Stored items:
· · · ·

/-- Settles O51: the round trip of each constructor, by the laws of `Sys2Proof.Laws.RoundTrip`. -/
theorem decodeOfEncodeIsTheInstruction : Obligations.DecodeOfEncodeIsTheInstruction := by
  intro i
  cases i with
  | cksum19 f => exact Laws.RoundTrip.cksum19 f
  | cksum10 f => exact Laws.RoundTrip.cksum10 f
  | assemble cmd payload => exact Laws.RoundTrip.assemble cmd payload
  | decode10 b => exact Laws.RoundTrip.decode10 b
  | parse19 b => exact Laws.RoundTrip.parse19 b
  | boot w => exact Laws.RoundTrip.boot w
  | read r w => exact Laws.RoundTrip.read r w
  | awaitAck => exact Laws.RoundTrip.awaitAck
  | readMeas => exact Laws.RoundTrip.readMeas
  | getReportMode w => exact Laws.RoundTrip.getReportMode w
  | setReportMode m w => exact Laws.RoundTrip.setReportMode m w
  | queryData w => exact Laws.RoundTrip.queryData w
  | setDeviceId id w => exact Laws.RoundTrip.setDeviceId id w
  | getSleep w => exact Laws.RoundTrip.getSleep w
  | setSleep m w => exact Laws.RoundTrip.setSleep m w
  | getFirmware w => exact Laws.RoundTrip.getFirmware w
  | getPeriod w => exact Laws.RoundTrip.getPeriod w
  | setPeriod v w => exact Laws.RoundTrip.setPeriod v w
  | reset => exact Laws.RoundTrip.reset
  | txReportModeGet stamp ck => exact Laws.RoundTrip.txReportModeGet stamp ck
  | txReportModeSet m stamp ck => exact Laws.RoundTrip.txReportModeSet m stamp ck
  | txQueryData stamp ck => exact Laws.RoundTrip.txQueryData stamp ck
  | txSetDeviceId newId stamp ck => exact Laws.RoundTrip.txSetDeviceId newId stamp ck
  | txSleepGet stamp ck => exact Laws.RoundTrip.txSleepGet stamp ck
  | txSleepSet m stamp ck => exact Laws.RoundTrip.txSleepSet m stamp ck
  | txFirmware stamp ck => exact Laws.RoundTrip.txFirmware stamp ck
  | txPeriodGet stamp ck => exact Laws.RoundTrip.txPeriodGet stamp ck
  | txPeriodSet v stamp ck => exact Laws.RoundTrip.txPeriodSet v stamp ck
  | rxMeasurement a b c d id ck => exact Laws.RoundTrip.rxMeasurement a b c d id ck
  | rxAckReportMode tf mv ig id ck => exact Laws.RoundTrip.rxAckReportMode tf mv ig id ck
  | rxAckSleep tf mv ig id ck => exact Laws.RoundTrip.rxAckSleep tf mv ig id ck
  | rxAckPeriod tf mv ig id ck => exact Laws.RoundTrip.rxAckPeriod tf mv ig id ck
  | rxAckFirmware y mo d id ck => exact Laws.RoundTrip.rxAckFirmware y mo d id ck
  | rxAckDeviceId a b c id ck => exact Laws.RoundTrip.rxAckDeviceId a b c id ck

/-! ### The operand forms read back -/

theorem eq_toList_of_asVector {n : Nat} {b : List Byte} {v : Vector Byte n} (h : asVector n b = some v) :
    v.toList = b := by
  unfold asVector at h
  split_ifs at h
  cases h
  rfl

theorem readOutcomeBytes_of_readOutcomeOf {b : List Byte} {r : ReadOutcome} (h : readOutcomeOf b = some r) :
    readOutcomeBytes r = b := by
  cases b with
  | nil => simp [readOutcomeOf] at h
  | cons k chunk =>
    simp only [readOutcomeOf] at h
    split_ifs at h with hok herr
    · cases h
      rw [hok, readOutcomeBytes]
    · cases h
      rw [herr.1, herr.2, readOutcomeBytes]

theorem noOperand_eq_some {i j : Instr} {b : List Byte} : noOperand i b = some j ↔ b = [] ∧ i = j := by
  cases b <;> simp [noOperand]

theorem oneByte_eq_some {b : List Byte} {v : Byte} : oneByte b = some v ↔ b = [v] := by
  match b with
  | [] => simp [oneByte]
  | [_] => simp [oneByte]
  | _ :: _ :: _ => simp [oneByte]

theorem bytes_of_twoBytes {b : List Byte} {id : Half} (h : twoBytes b = some id) : b = [lowByte id, highByte id] := by
  match b, h with
  | [lo, hi], h =>
    cases h
    simp

/-- A byte that spells a mode is the mode's byte (R67, R72). -/
theorem modeOf_eq_some {v : Byte} {m : BitVec 1} : modeOf v = some m ↔ modeByte m = v := by
  constructor
  · intro h
    unfold modeOf at h
    split_ifs at h with h0 h1
    · cases h
      rw [h0]
      rfl
    · cases h
      rw [h1]
      rfl
  · rintro rfl
    exact modeOf_modeByte m

theorem bytes_of_assembleOperands {b : List Byte} {i : Instr} (h : assembleOperands b = some i) :
    ∃ cmd payload, i = .assemble cmd payload ∧ b = cmd :: payload.toList := by
  cases b with
  | nil => simp [assembleOperands] at h
  | cons cmd rest =>
    obtain ⟨payload, hp, rfl⟩ := Option.map_eq_some_iff.mp h
    exact ⟨cmd, payload, rfl, by rw [eq_toList_of_asVector hp]⟩

/-- The encoding of `i` has the format and the bytes of `e`; the write outcome is left out. -/
def Spells (i : Instr) (format : Format) (b : List Byte) : Prop := (encode i).format = format ∧ (encode i).bytes = b

/-- A one-byte mode operand read back (R67, R72). -/
theorem bytes_of_mode {b : List Byte} {m : BitVec 1} (h : (oneByte b).bind modeOf = some m) : b = [modeByte m] := by
  obtain ⟨v, hv, hm⟩ := Option.bind_eq_some_iff.mp h
  rw [oneByte_eq_some.mp hv, modeOf_eq_some.mp hm]

/-- An operation without operands was spelled by its OP byte alone. -/
theorem spells_of_noOperand {op : Byte} {rest : List Byte} {i j : Instr} (h : noOperand j rest = some i)
    (hj : Spells j .hostOp [op]) : Spells i .hostOp (op :: rest) := by
  obtain ⟨rfl, rfl⟩ := noOperand_eq_some.mp h
  exact hj

/-- The OP codes of R71. -/
def hostOpCodes : List Byte :=
  [0x01, 0x02, 0x03, 0x04, 0x05, 0x10, 0x11, 0x12, 0x13, 0x20, 0x21, 0x22, 0x23, 0x24, 0x25, 0x26, 0x27, 0x28, 0x3F]

/-- An OP that is not listed is reserved, whatever follows it (R72). -/
theorem hostOp_eq_none {op : Byte} (h : op ∉ hostOpCodes) (rest : List Byte) (w : WriteOutcome) :
    hostOp op rest w = none := by
  simp only [hostOpCodes, List.mem_cons, List.not_mem_nil, or_false, not_or] at h
  simp only [hostOp, h, if_false]

/-- A host event that spells an operation's operands is that operation's encoding, OP by OP (R71). -/
theorem spells_of_hostOp {op : Byte} {rest : List Byte} {w : WriteOutcome} {i : Instr}
    (h : hostOp op rest w = some (some i)) : Spells i .hostOp (op :: rest) := by
  have hop : op ∈ hostOpCodes := by
    by_contra hop
    rw [hostOp_eq_none hop] at h
    cases h
  simp only [hostOpCodes, List.mem_cons, List.not_mem_nil, or_false] at hop
  rcases hop with rfl | rfl | rfl | rfl | rfl | rfl | rfl | rfl | rfl | rfl | rfl | rfl | rfl | rfl | rfl | rfl | rfl |
    rfl | rfl
  · rw [hostOp_cksum19, Option.some_inj] at h
    obtain ⟨f, hf, rfl⟩ := Option.map_eq_some_iff.mp h
    exact ⟨rfl, congrArg (List.cons _) (eq_toList_of_asVector hf)⟩
  · rw [hostOp_cksum10, Option.some_inj] at h
    obtain ⟨f, hf, rfl⟩ := Option.map_eq_some_iff.mp h
    exact ⟨rfl, congrArg (List.cons _) (eq_toList_of_asVector hf)⟩
  · rw [hostOp_assemble, Option.some_inj] at h
    obtain ⟨cmd, payload, rfl, rfl⟩ := bytes_of_assembleOperands h
    exact ⟨rfl, rfl⟩
  · rw [hostOp_decode10, Option.some_inj] at h
    cases h
    exact ⟨rfl, rfl⟩
  · rw [hostOp_parse19, Option.some_inj] at h
    cases h
    exact ⟨rfl, rfl⟩
  · rw [hostOp_boot, Option.some_inj] at h
    exact spells_of_noOperand h ⟨rfl, rfl⟩
  · rw [hostOp_read, Option.some_inj] at h
    obtain ⟨r, hr, rfl⟩ := Option.map_eq_some_iff.mp h
    exact ⟨rfl, congrArg (List.cons _) (readOutcomeBytes_of_readOutcomeOf hr)⟩
  · rw [hostOp_awaitAck, Option.some_inj] at h
    exact spells_of_noOperand h ⟨rfl, rfl⟩
  · rw [hostOp_readMeas, Option.some_inj] at h
    exact spells_of_noOperand h ⟨rfl, rfl⟩
  · rw [hostOp_getReportMode, Option.some_inj] at h
    exact spells_of_noOperand h ⟨rfl, rfl⟩
  · rw [hostOp_setReportMode, Option.some_inj] at h
    obtain ⟨m, hm, rfl⟩ := Option.map_eq_some_iff.mp h
    exact ⟨rfl, congrArg (List.cons _) (bytes_of_mode hm).symm⟩
  · rw [hostOp_queryData, Option.some_inj] at h
    exact spells_of_noOperand h ⟨rfl, rfl⟩
  · rw [hostOp_setDeviceId, Option.some_inj] at h
    obtain ⟨id, hid, rfl⟩ := Option.map_eq_some_iff.mp h
    exact ⟨rfl, congrArg (List.cons _) (bytes_of_twoBytes hid).symm⟩
  · rw [hostOp_getSleep, Option.some_inj] at h
    exact spells_of_noOperand h ⟨rfl, rfl⟩
  · rw [hostOp_setSleep, Option.some_inj] at h
    obtain ⟨m, hm, rfl⟩ := Option.map_eq_some_iff.mp h
    exact ⟨rfl, congrArg (List.cons _) (bytes_of_mode hm).symm⟩
  · rw [hostOp_getFirmware, Option.some_inj] at h
    exact spells_of_noOperand h ⟨rfl, rfl⟩
  · rw [hostOp_getPeriod, Option.some_inj] at h
    exact spells_of_noOperand h ⟨rfl, rfl⟩
  · rw [hostOp_setPeriod, Option.some_inj] at h
    obtain ⟨v, hv, rfl⟩ := Option.map_eq_some_iff.mp h
    exact ⟨rfl, congrArg (List.cons _) (oneByte_eq_some.mp hv).symm⟩
  · rw [hostOp_reset, Option.some_inj] at h
    exact spells_of_noOperand h ⟨rfl, rfl⟩

/-! ### The frame types read back -/

/-- A frame that matches a row has the row's length (R74). -/
theorem length_of_matchesMask {b mask pattern : List Byte} (h : matchesMask b mask pattern = true) :
    b.length = mask.length := by
  induction b generalizing mask pattern with
  | nil => cases mask <;> cases pattern <;> simp_all [matchesMask]
  | cons v b ih =>
    cases mask <;> cases pattern <;> simp only [matchesMask, Bool.and_eq_true, reduceCtorEq] at h
    simp [ih h.2]

/-- A list of 19 bytes with its bytes named. -/
theorem bytes19_cases {b : List Byte} (h : b.length = 19) :
    ∃ b0 b1 b2 b3 b4 b5 b6 b7 b8 b9 b10 b11 b12 b13 b14 b15 b16 b17 b18 : Byte,
      b = [b0, b1, b2, b3, b4, b5, b6, b7, b8, b9, b10, b11, b12, b13, b14, b15, b16, b17, b18] := by
  match b, h with
  | [b0, b1, b2, b3, b4, b5, b6, b7, b8, b9, b10, b11, b12, b13, b14, b15, b16, b17, b18], _ =>
    exact ⟨b0, b1, b2, b3, b4, b5, b6, b7, b8, b9, b10, b11, b12, b13, b14, b15, b16, b17, b18, rfl⟩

· · · ·

- [Your task]:
An exact copy of the lines above, from the one containing "back (R67, R72). -/" through the one containing "hostOp op rest w = none := by", is the whole of the answer.

- [Problem solution]:
/-- A one-byte mode operand read back (R67, R72). -/
theorem bytes_of_mode {b : List Byte} {m : BitVec 1} (h : (oneByte b).bind modeOf = some m) : b = [modeByte m] := by
  obtain ⟨v, hv, hm⟩ := Option.bind_eq_some_iff.mp h
  rw [oneByte_eq_some.mp hv, modeOf_eq_some.mp hm]

/-- An operation without operands was spelled by its OP byte alone. -/
theorem spells_of_noOperand {op : Byte} {rest : List Byte} {i j : Instr} (h : noOperand j rest = some i)
    (hj : Spells j .hostOp [op]) : Spells i .hostOp (op :: rest) := by
  obtain ⟨rfl, rfl⟩ := noOperand_eq_some.mp h
  exact hj

/-- The OP codes of R71. -/
def hostOpCodes : List Byte :=
  [0x01, 0x02, 0x03, 0x04, 0x05, 0x10, 0x11, 0x12, 0x13, 0x20, 0x21, 0x22, 0x23, 0x24, 0x25, 0x26, 0x27, 0x28, 0x3F]

/-- An OP that is not listed is reserved, whatever follows it (R72). -/
theorem hostOp_eq_none {op : Byte} (h : op ∉ hostOpCodes) (rest : List Byte) (w : WriteOutcome) :
    hostOp op rest w = none := by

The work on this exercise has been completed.